I read TGP, and then I started using Google's Closure compiler. What I found was that Crokford recommends a lot of his own special ways of writing JS, and that they really aren't that great. To me Crokford's book is living in a pre-Closure-Compiler world, one where JSLint was the best tool to help you write good JS code, but in a CC world, Crokford's functional inheritance and use of JSLint are bad in the former, and unnecessary in the latter.
EDIT: Inheritance Patterns in JavaScript by Michael Bolin:
I don't have his book in in front of me, but I remember him introducing and using helper function on the Object prototype to aid in inheritance.

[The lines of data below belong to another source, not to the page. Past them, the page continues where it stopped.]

-- ==== Sys2Proof/Machine/CmdContinuity.lean ====
section
/-! DEFINITION. Machine/CmdContinuity: the commands of retirement, self-test, live update (R375 to R393), one meaning each over the
operations that Machine/ shares. -/

namespace Sys2Proof.Machine

/-- RETIREMENT_DECISION (R381). -/
def execRetirementDecision (s : State) : Host.Outcome State Fault Refusal :=
  act (.retirementDecision) powered (fun d => reviewConvs (retirementDecision d)) s

/-- GATE_REHOME (R384). -/
def execGateRehome (p : Path) (die : DieId) (blocks : BitVec 24) (s : State) : Host.Outcome State Fault Refusal :=
  act (.gateRehome p die blocks) powered (fun d => ctlPut d p (ctl R.DIE_GATE_REHOME die 0) blocks.toNat) s

/-- SELFTEST_SLICE (R387). -/
def execSelftestSlice (die : DieId) (b : BlockId) (pass : Bool) (s : State) : Host.Outcome State Fault Refusal :=
  act (.selftestSlice die b pass) powered (fun d => selftestSlice d die b pass) s

/-- SELFTEST_INTERVAL (R387). -/
def execSelftestInterval (die : DieId) (b : BlockId) (s : State) : Host.Outcome State Fault Refusal :=
  act (.selftestInterval die b) powered (fun d => selftestInterval d die b) s

/-- RESERVOIR_TEST_START (R388). -/
def execReservoirTestStart (p : Path) (s : State) : Host.Outcome State Fault Refusal :=
  act (.reservoirTestStart p) powered (fun d => reservoirTestGo d p) s

/-- LIVE_UPDATE (R389). -/
def execLiveUpdate (u : UpdateInput) (s : State) : Host.Outcome State Fault Refusal :=
  act (.liveUpdate u) powered (fun d => liveUpdate d u) s

/-- RESERVOIR_TEST_DONE (R388). -/
def execReservoirTestDone (bad : List (Fin 393216)) (s : State) : Host.Outcome State Fault Refusal :=
  act (.reservoirTestDone bad) powered (fun d => reservoirTestDone d (bad.map Fin.val)) s

end Sys2Proof.Machine
end

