/-! ## Requests, conversations, moves and peers (R209 to R212, R293 to R309, R333) -/

/-- R294 (layout), R298 (tenant), R300 (slots), R301 (admission), R308 (resumption), R309 (reasons), R314 (count
lists), R234 (streams). Model's choices: log entries 7, 62 and 63. -/
def Obligations.RequestComplete : Prop :=
  ∀ (s : State) (conn : ClientConn) (kv : KvShape) (bytes : List Byte), powered s.dev = true → ModelsSettled s.dev →
    let d := s.dev
    let record : List Byte := match conn with
      | .http .. => bytes
      | .fabric h _ => mgetD d.srv.intake h.src [] ++ bytes
    let whole : Bool := match conn with
      | .http .. => true
      | .fabric .. => recordWhole record
    let here : Prop := match conn with
      | .http a n _ _ => aqdEthernetUp d a = true ∧ openStreams d a n < 1024
      | .fabric h _ => h.dst.val = ownFa d ∧ received d h.arrival = true ∧ headReachable d h.head = true
    let c : Conn := match conn with
      | .http a n k _ => .http a n k
      | .fabric h _ => .fabric h.src
    let tenant : Nat := match conn with
      | .http _ _ _ id => tenantTag d id
      | .fabric _ tag => tag
    let refused (code reason id conv : Nat) : Prop := Completes (.request conn ⟨bytes, kv⟩) s fun e =>
      e.srv.slots = d.srv.slots ∧ e.srv.convs = d.srv.convs
        ∧ Counted d e (srvReg R.SRV_END_CNT_D) (if code = 7 then F.SRV_END_CNT_D_NOT_FOUND else F.SRV_END_CNT_D_REFUSED)
        ∧ Responded d e c .endRecord (leBytes 2 2 ++ leBytes 1 code ++ leBytes 1 reason ++ leBytes 4 0 ++ leBytes 8 id
          ++ leBytes 16 conv ++ leBytes 4 0 ++ leBytes 4 0
          ++ leBytes 2 (fget d (ctl R.DIE_EDITION 0 0) F.DIE_EDITION_EDITION) ++ leBytes 2 (ownFa d) ++ leBytes 8 0 ++ leBytes 12 0)
    (∀ (a : AqdId) n k ident, conn = .http a n k ident →
        (aqdEthernetUp d a = false → Completes (.request conn ⟨bytes, kv⟩) s fun e => e.srv = d.srv ∧ e.out = d.out)
        ∧ (aqdEthernetUp d a = true → 1024 ≤ openStreams d a n → Completes (.request conn ⟨bytes, kv⟩) s fun e =>
            e.srv = d.srv ∧ e.out = d.out ++ [{ kind := .refusal, nums := [a, n, k] }]))
      ∧ (∀ h tag, conn = .fabric h tag → here → whole = false → Completes (.request conn ⟨bytes, kv⟩) s fun e =>
          e.srv = { d.srv with intake := mset d.srv.intake h.src record } ∧ e.out = d.out)
      ∧ (here → whole = true → parseReq record = none → refused 6 5 (numAt record 8 8) (numAt record 16 16))
      ∧ ∀ r, here → whole = true → parseReq record = some r →
        let old := if r.resume then d.srv.convs.find? fun c =>
            c.conv == r.conv && c.tenant == tenant && !c.pinned && c.span.isNone && d.tally < c.expiry
          else none
        let before := (old.map Conv.tokens).getD []
        let no (code reason : Nat) : Prop := refused code reason r.reqId r.conv
        let twice : Prop := ∃ x ∈ d.srv.slots, x.2.tenant = tenant ∧ x.2.reqId = r.reqId
          ∧ (x.2.holderOf = none ∨ x.2.gone = true) ∧ x.2.state ≠ .ending
        (lowestFree d = none → no 6 1)
        ∧ ∀ n, lowestFree d = some n →
          (modelReady d r.model = false → no 6 2)
          ∧ ∀ e0, modelReady d r.model = true → (model d r.model).active = some e0 →
            let admits := flag d (srvReg R.SRV_CTRL) F.SRV_CTRL_ADMIT
            (admits = false → no 6 3)
            ∧ (admits = true → twice → no 6 4)
            ∧ (admits = true → ¬ twice →
              (inputTokens d r e0 = none → no 6 5)
              ∧ ∀ t, inputTokens d r e0 = some t →
                (r.resume = true → old = none → no 7 0)
                ∧ ((r.resume = true → old.isSome = true) →
                  let tokens := before ++ t
                  let prompts := ((old.map Conv.prompts).getD []) ++ [(before.length, t.length)]
                  let fresh : Slot :=
                    { state := .admitted, record, conn := c, tenant, model := r.model, reqId := r.reqId, conv := r.conv,
                      textOut := r.textOut, keep := r.keep, maxTokens := r.maxTokens,
                      deadline := if r.deadlineUs = 0 then none else some (d.tally + 625 * r.deadlineUs),
                      ttl := if r.ttl = 4294967295 then defaultTtl d else min r.ttl 2592000, seed := r.seed,
                      sampling := r.sampling, stops := r.stops, tokens, epoch := e0.epoch, alt := e0.alt, stamp := d.tally,
                      kvShape := kv, prompts }
                  let back := old.filter fun o => o.edition == edition d && o.kvShape == kv && kvReadable d o
                  let holders := (old.map Conv.holders).getD []
                  let pages := (tokens.length * kv.posBytes + 2097151) / 2097152
                  (16777216 < tokens.length → no 6 6)
                  ∧ (tokens.length ≤ 16777216 →
                    (∀ o, old = some o → o.landed = false → Completes (.request conn ⟨bytes, kv⟩) s fun e =>
                        slot e n = some fresh ∧ e.out = d.out
                          ∧ e.srv.convs = d.srv.convs.map fun x => if x = o then { o with pinned := true } else x)
                    ∧ ((∀ o, old = some o → o.landed = true) → (holders ≠ [] → r.conv ≠ 0) →
                      Completes (.request conn ⟨bytes, kv⟩) s fun e =>
                        (slot e n).map (fun x => { x with kv := [], spill := [], stored := 0, gaps := [] }) = some
                            { fresh with state := .running, counts := countList (bit (numAt r.sampling 28 1) 0) prompts tokens,
                                         condensed := (old.any fun o => o.marked) || (back.any fun o => o.condensed),
                                         holders := holders.map fun y => { fa := y.fa, slot := none, first := y.first, count := y.count } }
                        ∧ (holders = [] → e.out = d.out)
                        ∧ (∀ y, holders = [y] → let span : HoldSpan :=
                              { first := y.first, count := y.count, tenant, reqId := r.reqId, model := r.model, epoch := e0.epoch,
                                conv := r.conv, ttl := fresh.ttl, kv }
                            Sent d e y.fa 5 { kind := .hold, nums := [leaveBy d y.fa, y.fa, n], bytes := span.bytes })
                        ∧ (∀ l, kvRun d pages = some l → (slot e n).map Slot.kv = some l
                          ∧ (l ≠ [] ∨ kv.vectors = 0 → (slot e n).map (fun x => (x.stored, x.gaps))
                              = some ((back.map Conv.count).getD 0, (back.map Conv.gaps).getD []))
                          ∧ (d.rsv.wf = true → ∀ o, back = some o → ∀ i v, i < pages * 2097152 → (convKv d o)[i]? = some v →
                              memByte e.epoch unitRsv e.rsv (l.getD (i / 2097152) 0 * 2097152 + i % 2097152) = v))))))
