/-- Without a header that waits, or with the models settled, no register but the model table's changes beyond the group. -/
theorem rd_placementApply {d : Dev} {die : Nat}
    (harmed : flag d (ctl R.DIE_PLACE_APPLY die 0) F.DIE_PLACE_APPLY_APPLY = true) (hidle : d.step.running = false) {a : Nat}
    (hwait : d.step.nextHdr = none ∨ (ModelsSettled d ∧ ctlClass a ≠ 0x20)) :
    rd (placementApply d die) a = rd (placeTaken d die) a := by
  obtain ⟨happly, _⟩ | ⟨h, hnext, happly⟩ := placementApply_cases harmed hidle
  · rw [happly]
  · obtain ⟨hsettled, ha⟩ := hwait.resolve_left (by simp [hnext])
    have hsrv : (headerPlaced (placeTaken d die) h).srv = d.srv :=
      (headerPlaced_srv _ h).trans (placeTaken_frame d die).2
    rw [happly, rd_settleModels_of_settled (by rwa [ModelsSettled, hsrv]) ha, rd_headerPlaced]

/-- The last die to apply puts the waiting header in place. -/
theorem step_placementApply {d : Dev} {die : Nat}
    (harmed : flag d (ctl R.DIE_PLACE_APPLY die 0) F.DIE_PLACE_APPLY_APPLY = true) (hidle : d.step.running = false)
    (hlast : ∀ x ∈ computeDies, x ≠ die → flag d (ctl R.DIE_PLACE_APPLY x 0) F.DIE_PLACE_APPLY_APPLY = false) {h : StepHdr}
    (hnext : d.step.nextHdr = some h) : (placementApply d die).step = { d.step with hdr := h, nextHdr := none } := by
  obtain ⟨_, hnone | ⟨x, hx, hne, hflag⟩⟩ | ⟨h', hnext', happly⟩ := placementApply_cases harmed hidle
  · simp [hnext] at hnone
  · simp [hlast x hx hne] at hflag
  · obtain rfl : h' = h := Option.some.inj (hnext'.symm.trans hnext)
    rw [happly, (outside_settleModels _).1, headerPlaced_step, (placeTaken_frame d die).1]

/-! ## The model table (R287) -/

/-- The alternative that an epoch takes: the one its predecessor does not use, or as SRV_MT_CTRL says. -/
def nextAlt (d : Dev) (m : Nat) : Bool :=
  ((model d m).active.map fun r => !r.alt).getD (bit (shadowOf d (modelReg R.SRV_MT_CTRL m)).toNat 1)

/-- A model's group as it applies, with the alternative that the epoch takes. -/
def modelGroupTaken (d : Dev) (m : Nat) : Dev :=
  fset (fsets (applyShadows d (modelGroup m)) (modelReg R.SRV_MT_APPLY m) [(F.SRV_MT_APPLY_APPLY, 0), (F.SRV_MT_APPLY_PEND, 0)])
    (modelReg R.SRV_MT_CTRL m) F.SRV_MT_CTRL_ALT (b2n (nextAlt d m))

/-- A staged epoch as it becomes active. -/
def epochActive (d : Dev) (m : Nat) (x : EpochRec) : EpochRec :=
  { x with live := true, program := modelProgram (modelGroupTaken d m) m, alt := nextAlt d m }

/-- A model as its staged epoch becomes active. -/
def modelActive (d : Dev) (m : Nat) (x : EpochRec) : Model :=
  { model d m with staged := none, active := some (epochActive d m x), prev := (model d m).active }

theorem modelArm_notMem (m : Nat) : modelReg R.SRV_MT_APPLY m ∉ modelGroup m := by
  simp [modelGroup, modelReg, ctlSel, ctl]

theorem modelCtrl_mem (m : Nat) : modelReg R.SRV_MT_CTRL m ∈ modelGroup m := by simp [modelGroup]

theorem rd_armCleared (d : Dev) {m r : Nat} (hr : r ∈ modelGroup m) (fs : List (Fld × Nat)) :
    rd (fsets (applyShadows d (modelGroup m)) (modelReg R.SRV_MT_APPLY m) fs) r = shadowOf d r := by
  rw [rd_fsets_ne _ (ne_of_mem_of_not_mem hr (modelArm_notMem m)), rd_applyShadows d hr]

theorem flag_alt_eq_bit (e : Dev) (a : Nat) : flag e a F.SRV_MT_CTRL_ALT = bit (rd e a).toNat 1 := rfl

theorem modelApply_of_placed {d : Dev} {m : Nat} {t : Option Nat} {x : EpochRec}
    (harmed : flag d (modelReg R.SRV_MT_APPLY m) F.SRV_MT_APPLY_APPLY = true) (hidle : d.step.running = false)
    (hstaged : (model d m).staged = some x) (hprev : (model d m).prev = none)
    (hplaced : ((x.stages.zip x.manifest.shards).all fun p => p.1 == .placed || !needed x p.2) = true) :
    modelApply d m t = settleModels (wr (setModel (modelGroupTaken d m) m (modelActive d m x)) (modelReg R.SRV_MT_PREV m)
      (BitVec.ofNat 32 (((model d m).active.map EpochRec.epoch).getD (pow2 32 - 1)))) := by
  have hgo : ¬(!flag d (modelReg R.SRV_MT_APPLY m) F.SRV_MT_APPLY_APPLY || !atBoundary d) = true := by
    simp [harmed, atBoundary, hidle]
  have hplaced' : ¬(!(x.stages.zip x.manifest.shards).all fun p => p.1 == .placed || !needed x p.2) = true := by simp [hplaced]
  have hmodel : ∀ e : Dev, e.srv = d.srv → (model e m).staged = some x ∧ (model e m).prev = none ∧ model e m = model d m :=
    fun e he => by rw [model_of_srv he]; exact ⟨hstaged, hprev, rfl⟩
  obtain ⟨hstaged', hprev', hsame⟩ := hmodel (fsets (applyShadows d (modelGroup m)) (modelReg R.SRV_MT_APPLY m)
    [(F.SRV_MT_APPLY_APPLY, 0), (F.SRV_MT_APPLY_PEND, 0)]) (by rw [fsets_srv, applyShadows_srv])
  unfold modelApply
  rw [if_neg hgo]
  dsimp only
  rw [hstaged']
  dsimp only
  rw [if_neg hplaced', hprev', flag_alt_eq_bit, rd_armCleared d (modelCtrl_mem m), hsame]
  rfl

theorem rd_modelGroupTaken_ne (d : Dev) {m r : Nat} (hr : r ∈ modelGroup m) (hne : r ≠ modelReg R.SRV_MT_CTRL m) :
    rd (modelGroupTaken d m) r = shadowOf d r := by
  rw [modelGroupTaken, rd_fset_ne _ hne, rd_armCleared d hr]

theorem rd_modelGroupTaken_ctrl (d : Dev) (m : Nat) : rd (modelGroupTaken d m) (modelReg R.SRV_MT_CTRL m)
    = BitVec.ofNat 32 (setBits (shadowOf d (modelReg R.SRV_MT_CTRL m)).toNat 1 1 (b2n (nextAlt d m))) := by
  rw [modelGroupTaken, fset, rd_wr_self, rd_armCleared d (modelCtrl_mem m)]

theorem flag_modelGroupTaken (d : Dev) (m : Nat) :
    flag (modelGroupTaken d m) (modelReg R.SRV_MT_APPLY m) F.SRV_MT_APPLY_APPLY = false := by
  rw [modelGroupTaken, fsets_cons, fsets_cons, fsets_nil, flag,
    fget_fset_ne _ (ne_of_mem_of_not_mem (modelCtrl_mem m) (modelArm_notMem m)).symm,
    fget_fset_other _ _ _ _ _ (by decide) (by decide), fget_fset_self _ _ _ _ (by decide)]
  rfl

I read his book because it holds such an authoritative place in JS literature. Last year, I began writing an application which has grown to over 6K lines of JS. At this level, pure JS become unwieldy, IMO. I went looking for a technology to help my code stay organized, optimized, and well documented. Closure Compiler was it. But since I had created my inheritance structure following Crokford's functional methodology, CC wouldn't work with it. Also, the only game in town for documenting JS, is jsDoc, in it's various incarnations. At 7K LOC, I wanted good docs for future developers. jsDoc doesn't work with functional inheritance either, strictly prototypical.
The bottom line for me is: Read the book, for sure, but if you plan on writing a large JS application, and go looking for help from a technology like CC (or maybe even DoJo), beware, that Crokford's recommendations (and they do come authoritatively) might put you in a place where you have to do a lot of refactoring down the road.